Even with advancements in surgical fixation devises, higher incidence of nonunion can occur without proper joint preparation. Numerous joint preparation techniques such as conical reamers, high-speed burrs, flat cuts, and curettage have been described (Fig. 13.9) [58, 73, 74]. It has been hypothesized that increased bone temperature caused by high levels of friction created by saws, high-speed burrs, and conical reamers may lead to aseptic thermal necrosis and decrease the odds of successful fusion (A16) [75–78]. The use of saline water irrigation, reamer-irrigator-aspirator systems, and even subaquatic reaming has all been shown to dissipate heat to prevent thermal necrosis of bone [75, 79, 80]. Iatrogenic shortening of the first ray from overzealous joint resection can also be a consequence of powered instrumentation. The author’s preferred techniques include manual curettage or cortical reaming without power to a level of raw bleeding bone surface. Further preparation by fish-scaling and drilling of the bone surfaces with a 1.5 mm drill is suggested (Fig. 13.10). While a K-wire is commonly used for fenestration of the joint surface, we believe that thermal necrosis may be induced utilizing this method [81–83]. Likewise, the act of K-wire fenestration may produce a sterile subchondral plug preventing the intent of active bleeding.

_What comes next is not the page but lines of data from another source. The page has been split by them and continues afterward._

def encAttach : Attach → Nat × Nat
  | .nothing => (0, 0)
  | .barrier b => (1, b)
  | .closure k => (2, k)

def decAttach (n e : Nat) : Option Attach :=
  match n with
  | 0 => some .nothing
  | 1 => some (.barrier e)
  | 2 => some (.closure e)
  | _ => none

/-! ## Encoding -/

/-- The word of a format A instruction. -/
def encA (op fn : Nat) (x : DstA) (a b c : Nat) : Option Encoded :=
  some ⟨wordOf op fn x.pred (lowA x.d a b c x.cap), 0⟩

def encL (op fn : Nat) (l : Long) (d a b e : Nat) : Option Encoded :=
  some ⟨wordOf op fn l.pred (lowL d a b e l), 0⟩

def encB (op fn : Nat) (p : Pred) (r disp hint : Nat) : Option Encoded :=
  some ⟨wordOf op fn p (lowB r disp hint), 0⟩

def encS (op fn : Nat) (l : Long) (d a csr : Nat) : Option Encoded :=
  some ⟨wordOf op fn l.pred (lowS d a csr l.slot l.look), 0⟩

def TileRef.code (r : TileRef) : Nat := 4 * r.k + r.t

/-- A system word without slot: slot 15, look 15 (18 R334). -/
def bare (p : Pred) : Long := ⟨p, 15, 15⟩

/-- The encoding of an instruction word; an event has none. -/
def encode : Instr → Option Encoded
  | .nop => some ⟨0, 0⟩
  | .mov x a => encA 0x01 0 x (encSrc a) 0 0
  | .movi f p d imm => some ⟨wordOf 0x02 (codeIn moviFormCodes f) p (lowI d imm), 0⟩
  | .movx f p d lit =>
    match f with
    | .tagged t => some ⟨wordOf 0x03 0 p (lowI d (codeIn tagCodes t)), lit.toNat⟩
    | .pair => some ⟨wordOf 0x03 1 p (lowI d 0), lit.toNat⟩
  | .add f x a b => encA 0x04 (encInt f) x (encSrc a) (encSrc b) 0
  | .sub f x a b => encA 0x05 (encInt f) x (encSrc a) (encSrc b) 0
  | .mul f x a b => encA 0x06 (encInt f) x (encSrc a) (encSrc b) 0
  | .mulh n x a b => encA 0x07 (encBool n) x (encSrc a) (encSrc b) 0
  | .mad f x a b c => encA 0x08 (encInt f) x (encSrc a) (encSrc b) (encSrc c)
  | .neg f x a => encA 0x09 (encInt f) x (encSrc a) 0 0
  | .abs f x a => encA 0x0A (encInt f) x (encSrc a) 0 0
  | .min f x a b => encA 0x0B (encInt f) x (encSrc a) (encSrc b) 0
  | .max f x a b => encA 0x0C (encInt f) x (encSrc a) (encSrc b) 0
  | .sel x a b c => encA 0x0D 0 x (encSrc a) (encSrc b) (encSrc c)
  | .lea n sh x a b => encA 0x0E (8 * encBool n + sh) x (encPair a) (encSrc b) 0
  | .add64 x a b => encA 0x0F 0 x (encPair a) (encPair b) 0
  | .and x a b => encA 0x10 0 x (encSrc a) (encSrc b) 0
  | .or x a b => encA 0x11 0 x (encSrc a) (encSrc b) 0
  | .xor x a b => encA 0x12 0 x (encSrc a) (encSrc b) 0
  | .not x a => encA 0x13 0 x (encSrc a) 0 0
  | .shl x a b => encA 0x14 0 x (encSrc a) (encSrc b) 0
  | .shr x a b => encA 0x15 0 x (encSrc a) (encSrc b) 0
  | .sar x a b => encA 0x16 0 x (encSrc a) (encSrc b) 0
  | .rot r x a b => encA 0x17 (encBool r) x (encSrc a) (encSrc b) 0
  | .clz x a => encA 0x18 0 x (encSrc a) 0 0
  | .popc x a => encA 0x19 0 x (encSrc a) 0 0
  | .brev x a => encA 0x1A 0 x (encSrc a) 0 0
  | .bfe s x a b c => encA 0x1B (encBool s) x (encSrc a) (encSrc b) (encSrc c)
  | .bfi x a b c => encA 0x1C 0 x (encSrc a) (encSrc b) (encSrc c)
  | .cmp k x a b => encA 0x1D (codeIn condCodes k) x (encSrc a) (encSrc b) 0
  | .vtag t x a => encA 0x1E (codeIn tagCodes t) x (encSrc a) 0 0
  | .sub64 x a b => encA 0x1F 0 x (encPair a) (encPair b) 0
  | .fadd rm x a b => encA 0x20 (codeIn rmCodes rm) x (encSrc a) (encSrc b) 0
  | .fsub rm x a b => encA 0x21 (codeIn rmCodes rm) x (encSrc a) (encSrc b) 0
  | .fmul rm x a b => encA 0x22 (codeIn rmCodes rm) x (encSrc a) (encSrc b) 0
  | .ffma rm x a b c => encA 0x23 (codeIn rmCodes rm) x (encSrc a) (encSrc b) (encSrc c)
  | .fmin n x a b => encA 0x24 (encBool n) x (encSrc a) (encSrc b) 0
  | .fmax n x a b => encA 0x25 (encBool n) x (encSrc a) (encSrc b) 0
  | .fabs x a => encA 0x26 0 x (encSrc a) 0 0
  | .fneg x a => encA 0x27 0 x (encSrc a) 0 0
  | .fcmp k x a b => encA 0x28 (codeIn fCondCodes k) x (encSrc a) (encSrc b) 0
  | .frnd e rm x a => encA 0x29 (4 * encBool e + codeIn rmCodes rm) x (encSrc a) 0 0
  | .fcsgn x a b => encA 0x2A 0 x (encSrc a) (encSrc b) 0
  | .fclass x a => encA 0x2B 0 x (encSrc a) 0 0
  | .fdiv rm x a b => encA 0x2C (codeIn rmCodes rm) x (encSrc a) (encSrc b) 0
  | .fsqrt rm x a => encA 0x2D (codeIn rmCodes rm) x (encSrc a) 0 0
  | .frcp rm x a => encA 0x2E (codeIn rmCodes rm) x (encSrc a) 0 0
  | .frsq rm x a => encA 0x2F (codeIn rmCodes rm) x (encSrc a) 0 0
  | .fexp2 rm x a => encA 0x30 (codeIn rmCodes rm) x (encSrc a) 0 0
  | .flog2 rm x a => encA 0x31 (codeIn rmCodes rm) x (encSrc a) 0 0
  | .ffract x a => encA 0x32 0 x (encSrc a) 0 0
  | .hadd rm x a b => encA 0x33 (codeIn rmCodes rm) x (encSrc a) (encSrc b) 0
  | .hsub rm x a b => encA 0x34 (codeIn rmCodes rm) x (encSrc a) (encSrc b) 0
  | .hmul rm x a b => encA 0x35 (codeIn rmCodes rm) x (encSrc a) (encSrc b) 0
  | .hfma rm x a b c => encA 0x36 (codeIn rmCodes rm) x (encSrc a) (encSrc b) (encSrc c)
  | .hmin n x a b => encA 0x37 (encBool n) x (encSrc a) (encSrc b) 0
  | .hmax n x a b => encA 0x38 (encBool n) x (encSrc a) (encSrc b) 0
  | .hcmp k x a b => encA 0x39 (codeIn fCondCodes k) x (encSrc a) (encSrc b) 0
  | .cvt tf ff rm x a q =>
    encA 0x40 (codeIn rndCodes rm) x (encSrc a) q (codeIn cvtFmtCodes tf * 32 + codeIn cvtFmtCodes ff)
  | .cvtb tf rm r x a n b =>
    encA 0x41 (8 * encBool r + codeIn rndCodes rm) x a (encSrc b) (codeIn cvtFmtCodes tf * 32 + (n - 1))
  | .pack f ah bh x a b =>
    encA 0x42 (8 * encBool bh + 4 * encBool ah + codeIn packFmtCodes f) x (encSrc a) (encSrc b) 0
  | .unpack f x a b => encA 0x43 (codeIn packFmtCodes f) x (encSrc a) (encSrc b) 0
  | .rngx x a b => encA 0x44 0 x a b 0
  | .shfl m x a b c => encA 0x50 (codeIn shflModeCodes m) x (encSrc a) (encSrc b) (encSrc c)
  | .vote m x a => encA 0x51 (codeIn voteModeCodes m) x (encSrc a) 0 0
  | .ballot x a => encA 0x52 0 x (encSrc a) 0 0
  | .scan op ex x a => encA 0x53 (8 * encBool ex + codeIn foldOpCodes op) x (encSrc a) 0 0
  | .red op x a => encA 0x54 (codeIn foldOpCodes op) x (encSrc a) 0 0
  | .ld k os h l d a => encL 0x60 (encSpace os a) l d (encAddrA a) (encAddrB a) (4 * encLdKind k + codeIn hintCodes h)
  | .st k os h l d a => encL 0x61 (encSpace os a) l d (encAddrA a) (encAddrB a) (4 * encStKind k + codeIn hintCodes h)
  | .ldw t os h l d a =>
    encL 0x62 (encSpace os a) l d (encAddrA a) (encAddrB a) (4 * codeIn tagCodes t + codeIn hintCodes h)
  | .stw os h l d a => encL 0x63 (encSpace os a) l d (encAddrA a) (encAddrB a) (codeIn hintCodes h)
  | .ldf t os l d a b => encL 0x64 (encOs os) l d (encSrc a) (encSrc b) (4 * codeIn tagCodes t)
  | .stf os l d a b => encL 0x65 (encOs os) l d (encSrc a) (encSrc b) 0
  | .fset full l a b => encL 0x66 (encBool full) l 0 (encSrc a) (encSrc b) 0
  | .fpush os l d a b => encL 0x67 (encOs os) l d (encSrc a) (encSrc b) 0
  | .fpop t os l d a b => encL 0x68 (encOs os) l d (encSrc a) (encSrc b) (4 * codeIn tagCodes t)
  | .pref lv l a b => encL 0x69 (codeIn prefLevelCodes lv) l 0 a (encSrc b) 0
  | .lline l d a b => encL 0x6A 0 l d a (encSrc b) 0
  | .uline l d a b => encL 0x6B 0 l d a (encSrc b) 0
  | .bankset m l d a => encL 0x6C (codeIn bankModeCodes m) l d (encSrc a) 0 0
  | .atom op o l d a b => encL 0x70 (codeIn atomOpCodes op) l d (encPlaceA a) (encArg b) (encPlaceE b.is64 o a)
  | .cas o l d a b => encL 0x71 0 l d (encPlaceA a) (encArg b) (encPlaceE b.is64 o a)
  | .atomf rm o l d a b => encL 0x72 (codeIn rmCodes rm) l d (encPlaceA a) (encSrc b) (encPlaceE false o a)
  | .xadd h o l a b => encL 0x73 (encBool h) l 0 (encPlaceA a) (encSrc b) (encPlaceE false o a)
  | .xget h rm o l d a =>
    encL 0x74 (4 * encBool h + codeIn rmCodes rm) l d (encPlaceA a) 0 (encPlaceE false o a)
  | .xclr o l a => encL 0x75 0 l 0 (encPlaceA a) 0 (encPlaceE false o a)
  | .fence k x l => encL 0x80 (codeIn fenceKindCodes k) l 0 0 0 (codeIn scopeCodes x)
  | .barInitArr l b a => encL 0x81 0 l 0 (encSrc a) 0 b
  | .barInitRows l b a c => encL 0x81 1 l 0 (encSrc a) (encSrc c) b
  | .barArrive x l b d => encL 0x81 (2 + encBool x) l d 0 0 b
  | .barWait x l b a => encL 0x81 (4 + encBool x) l 0 (encSrc a) 0 b
  | .barSync x l b => encL 0x81 (6 + encBool x) l 0 0 0 b
  | .barDrop l b a => encL 0x81 8 l 0 (encSrc a) 0 b
  | .barTest l b d a => encL 0x81 9 l d (encSrc a) 0 b
  | .barStat l b d => encL 0x81 10 l d 0 0 b
  | .barFree l b => encL 0x81 11 l 0 0 0 b
  | .jnew l k d => encL 0x82 0 l d 0 0 k
  | .join l k d a => encL 0x83 0 l d (encSrc a) 0 k
  | .leave l k => encL 0x84 0 l 0 0 0 k
  | .jrank l k d => encL 0x85 0 l d 0 0 k
  | .jsize g l k d => encL 0x86 (encBool g) l d 0 0 k
  | .jbar x l k => encL 0x87 0 l 0 0 0 (k + 4 * encBool x)
  | .jscan op ex x l k d a => encL 0x88 (8 * encBool ex + codeIn foldOpCodes op) l d (encSrc a) 0 (k + 4 * encBool x)
  | .jred op x l k d a => encL 0x89 (codeIn foldOpCodes op) l d (encSrc a) 0 (k + 4 * encBool x)
  | .tall f s l r => encL 0x90 (codeIn tileFmtCodes f) l r.code 0 0 s
  | .tfree l r => encL 0x91 0 l r.code 0 0 0
  | .tzero l r => encL 0x92 0 l r.code 0 0 0
  | .tload l r a b => encL 0x93 0 l r.code a (encSrc b) 0
  | .ctr f s an bn l r a b => encL 0x94 (codeIn tileFmtCodes f) l (r.code + 16 * encBool an + 32 * encBool bn) a b s
  | .tdrain f rm keep l r d a q =>
    encL 0x95 (8 * encBool keep + codeIn rndCodes rm) l d a q (16 * codeIn drainFmtCodes f + r.code)
  | .cpb cls at' l d r c => encL 0xA0 (cls + 4 * (encAttach at').1) l d r c (encAttach at').2
  | .cpg cls at' l d r c => encL 0xA1 (cls + 4 * (encAttach at').1) l d r c (encAttach at').2
  | .cps cls at' l d r c => encL 0xA2 (cls + 4 * (encAttach at').1) l d r c (encAttach at').2
  | .cpf cls at' l d r c => encL 0xA3 (cls + 4 * (encAttach at').1) l d r c (encAttach at').2
  | .cqf cls mask l d => encL 0xA4 cls l d 0 0 mask
  | .aset l d a b => encL 0xB0 0 l d (encSrc a) (encSrc b) 0
  | .anoise l d a b => encL 0xB1 0 l d (encSrc a) (encSrc b) 0
  | .aadd l d x y => encL 0xB2 0 l (16 * x + d) 0 0 (8 * y)
  | .asub l d x y => encL 0xB3 0 l (16 * x + d) 0 0 (8 * y)
  | .aneg l d x => encL 0xB4 0 l (16 * x + d) 0 0 0
  | .ascl l d x a => encL 0xB5 0 l (16 * x + d) (encSrc a) 0 0
  | .aaddc l d x a => encL 0xB6 0 l (16 * x + d) (encSrc a) 0 0
  | .amul l d x y => encL 0xB7 0 l (16 * x + d) 0 0 (8 * y)
  | .aquant f rm l d x => encL 0xB8 (codeIn rmCodes rm) l (16 * x + d) 0 0 (codeIn quantFmtCodes f)
  | .acond l d x a => encL 0xB9 0 l (16 * x + d) (encSrc a) 0 0
  | .aget f l d y => encL 0xBA (codeIn agetFormCodes f) l d 0 0 (8 * y)
  | .ald os l d a => encL 0xBB (encSpace os a) l d (encAddrA a) (encAddrB a) 0
  | .ast os l y a => encL 0xBC (encSpace os a) l 0 (encAddrA a) (encAddrB a) (8 * y)
  | .asymn c l d => encL 0xBD (encBool c) l d 0 0 0
  | .amode f l d =>
    match f with
    | .get => encL 0xBE 0 l d 0 0 0
    | .set a => encL 0xBE 1 l d (encSrc a) 0 0
  | .cap l k e f n =>
    match e with
    | .pair p => encL 0xC0 k l f p 0 n
    | .literal x => some ⟨wordOf 0xC0 (8 + k) l.pred (lowL f 0 0 n l), x.toNat⟩
  | .capr l k a b => encL 0xC1 k l 0 (encSrc a) (encSrc b) 0
  | .kdup l kd ks => encL 0xC2 kd l 0 0 0 ks
  | .kdrop l k => encL 0xC3 k l 0 0 0 0
  | .kst os l k a => encL 0xC4 (encSpace os a) l 0 (encAddrA a) (encAddrB a) k
  | .kld os l k a => encL 0xC5 (encSpace os a) l 0 (encAddrA a) (encAddrB a) k
  | .apply p k size => encL 0xC6 0 (bare p) size 0 0 k
  | .spawn l d k a => encL 0xC7 0 l d (encPair a) 0 k
  | .kinfo f l d k => encL 0xC8 (codeIn kinfoFormCodes f) l d 0 0 k
  | .bra y p disp hint => encB 0xE0 (encBool y) p 0 disp hint
  | .jmp p t hint => encB 0xE1 0 p t 0 hint
  | .call p size disp => encB 0xE2 0 p size disp 0
  | .calli p t size => encB 0xE3 0 p t size 0
  | .ret p => encB 0xE4 0 p 0 0 0
  | .exit p => encB 0xE5 0 p 0 0 0
  | .yield p => encB 0xE6 0 p 0 0 0
  | .brk p code => encB 0xE7 0 p 0 code 0
  | .trap p code => encS 0xF0 0 (bare p) 0 0 code
  | .rte w p => encS 0xF1 (encBool w) (bare p) 0 0 0
  | .csrr l d csr => encS 0xF2 0 l d 0 csr
  | .csrw l d csr a => encS 0xF3 0 l d (encSrc a) csr
  | .tins l d s => encS 0xF4 0 l d 0 s
  | .tset l d s a => encS 0xF5 0 l d (encSrc a) s
  | .tresGo l d => encS 0xF6 0 l d 0 0
  | .tresHold l d => encS 0xF6 1 l d 0 0
  | .tresKill l d => encS 0xF6 2 l d 0 0
  | .tstep l d => encS 0xF7 0 l d 0 0
  | .tswap p => encS 0xF8 0 (bare p) 0 0 0
  | .gettime l d => encS 0xF9 0 l d 0 0
  | .sleep l t =>
    match t with
    | .abs a => encS 0xFA 0 l 0 (encPair a) 0
    | .rel a => encS 0xFA 1 l 0 (encSrc a) 0
  | .gatherPointRelease .. | .fenceCompletion .. | .holdBufferLeave .. | .rollback .. | .contractionStart ..
  | .commandStart .. | .chunk .. | .copyCompletion .. | .sleepWakeup .. | .schedulerRound .. | .braidAged ..
  | .longLatencyCompletion .. | .slackReturn .. | .eventApplication .. | .trapDelivery .. | .swapIn ..
  | .doorbell .. | .wridxPoll .. | .queueMap .. | .queueUnmap .. | .skipPacket .. | .launchPacket .. | .waitPacket ..
  | .signalPacket .. | .applyPacket .. | .fencePacket .. | .signalChange .. | .timedLaunchStart ..
  | .timeSliceExpiry .. | .hankPlacement .. | .neighbourhoodPlacement .. | .hankRetirement .. | .launchCompletion ..
  | .tlbMissWalk .. | .faultRingSpaceFreed .. | .faultdone .. | .tlbinvPage .. | .tlbinvContext .. | .tlbinvAll
  | .createContext | .activate | .suspend | .resume | .recover | .destroy | .createQueue | .preEmptQueue
  | .resumeQueue | .acknowledgeQueueFault | .destroyQueue | .enterTestMode | .enterServiceMode | .featofferWrite ..
  | .pkgidWrite .. | .rangeRegisterWrite .. | .hostRegisterWrite .. | .unsupportedRequest .. | .hostHbmAccess ..
  | .pcieCompletionTimeout .. | .linkEnable .. | .linkDisable .. | .flitReceived .. | .replayRequest ..
  | .replayLimit .. | .laneLoss .. | .trainingEnds .. | .trainingTimeout .. | .linkTimeout .. | .telemetrySample ..
  | .thermalTrip .. | .powerOn | .reset | .bootCompletes .. | .noImageVerifies | .heartbeatTimeout | .ptpMessage ..
  | .attestationReport .. | .unknownOpCommand => none
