-- ==== Sys2Proof/Config.lean ====
section
/-! DEFINITION. What the spec leaves open: constants without a body, which no proof can evaluate. Each is named in the
assumption log. -/

namespace Sys2Proof.Config

/-- Words of memory that hold an uncorrectable error when a move begins (01 R19; log 39). -/
opaque upsets : Nat → List Nat

/-- Words of host memory whose access ends with an error status (19 R355; log 39). -/
opaque busErrors : Nat → List Nat

/-- How many flits of each numbering port an accepted flit acknowledges, and the write to this package's HBM that it carries, by
the number of moves (19 R348; log 40). -/
opaque flitAcks : Nat → Nat → Nat
opaque remoteWrite : Nat → Option (Nat × List Byte)

/-- The move taken where the agenda is empty, by the number of moves taken (log 1). -/
opaque move : Nat → Move

/-- Arithmetic-clock cycles and nanoseconds that pass before a move (log 2). -/
opaque cycles : Nat → Nat
opaque ns : Nat → Nat

/-- Does a heartbeat of die 0 reach the mirror before a move (20 R363; log 2)? -/
opaque heartbeat : Nat → Bool

/-- Offset of a core's cycle counter, and of a die's copy of device time (18 R406, 01 R18; log 2). -/
opaque coreSkew : Nat → Nat
opaque dieSkew : Nat → Nat

/-- Which of several candidates is taken, where the spec leaves it open: the piece of an access performed next (10 R196,
11 R216), the entry of a new knot (12 R237), the pin released (10 R189), the block that starts (14 R264). Log 7. -/
opaque pick : Nat → Nat

/-- Words that a private layout holds: trap frames and save images (18 R329, 14 R277; log 9). -/
opaque privateByte : Nat → Byte

/-- The images that stand at the locations of R366 at a move, and the work that a boot step takes (20 R363, R366; log 66). -/
opaque bootLocations : Nat → List (List BootImage)
opaque bootNeeds : Nat → Nat

/-- Bytes that the saved state of a hank or a frozen tile takes, and whether an image fails its checks at a resume, by
core and number of moves (04 R84, 14 R277; log 9). -/
opaque saveSize : Nat → Nat
opaque imageFails : Nat → Nat → Bool

/-- Does the predicted current step of a contraction, started now, stay within a slew limit? By limit and number of moves
(20 R359; log 17). -/
opaque slewAllows : Nat → Nat → Bool

/-- The greatest gap of `aquant` to h16 where no pair of adjacent finite values meets the interval, in units of 2^−24,
by centre and radius of the operand (16 R304; log 21). -/
opaque emptyGap : Word → Word → Nat

/-- Signature of a report under identity key 0 or 1 (20 R367; log 16). -/
opaque signature : Nat → Nat → Nat

end Sys2Proof.Config
end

By using a drill, the fluted tip allows churning of the cancellous bone below the subchondral plate allowing for release of cancellous bone and pluripotent stem cells into the fusion site, believed to aid in the arthrodesis process.
Fig. 13.9
(a) Joint preparation with conical reamers. (b) Joint preparation with curettage
Fig. 13.10
Drill fenestration with a 1.5 mm drill bit
During the process of joint preparation, attention to the position and abnormal anatomy of the sesamoids should be considered. Quite often, the sesamoids are degenerative, hypertrophic, and at times adhered to the first metatarsal head. This pathological condition can prevent adequate bone apposition plantarly, leading to a nonunion of the plantar one-third of the joint or a dorsiflexed malunion of the hallux. Debridement, mobilization, planning, and even removal of the sesamoid may be needed in this situation.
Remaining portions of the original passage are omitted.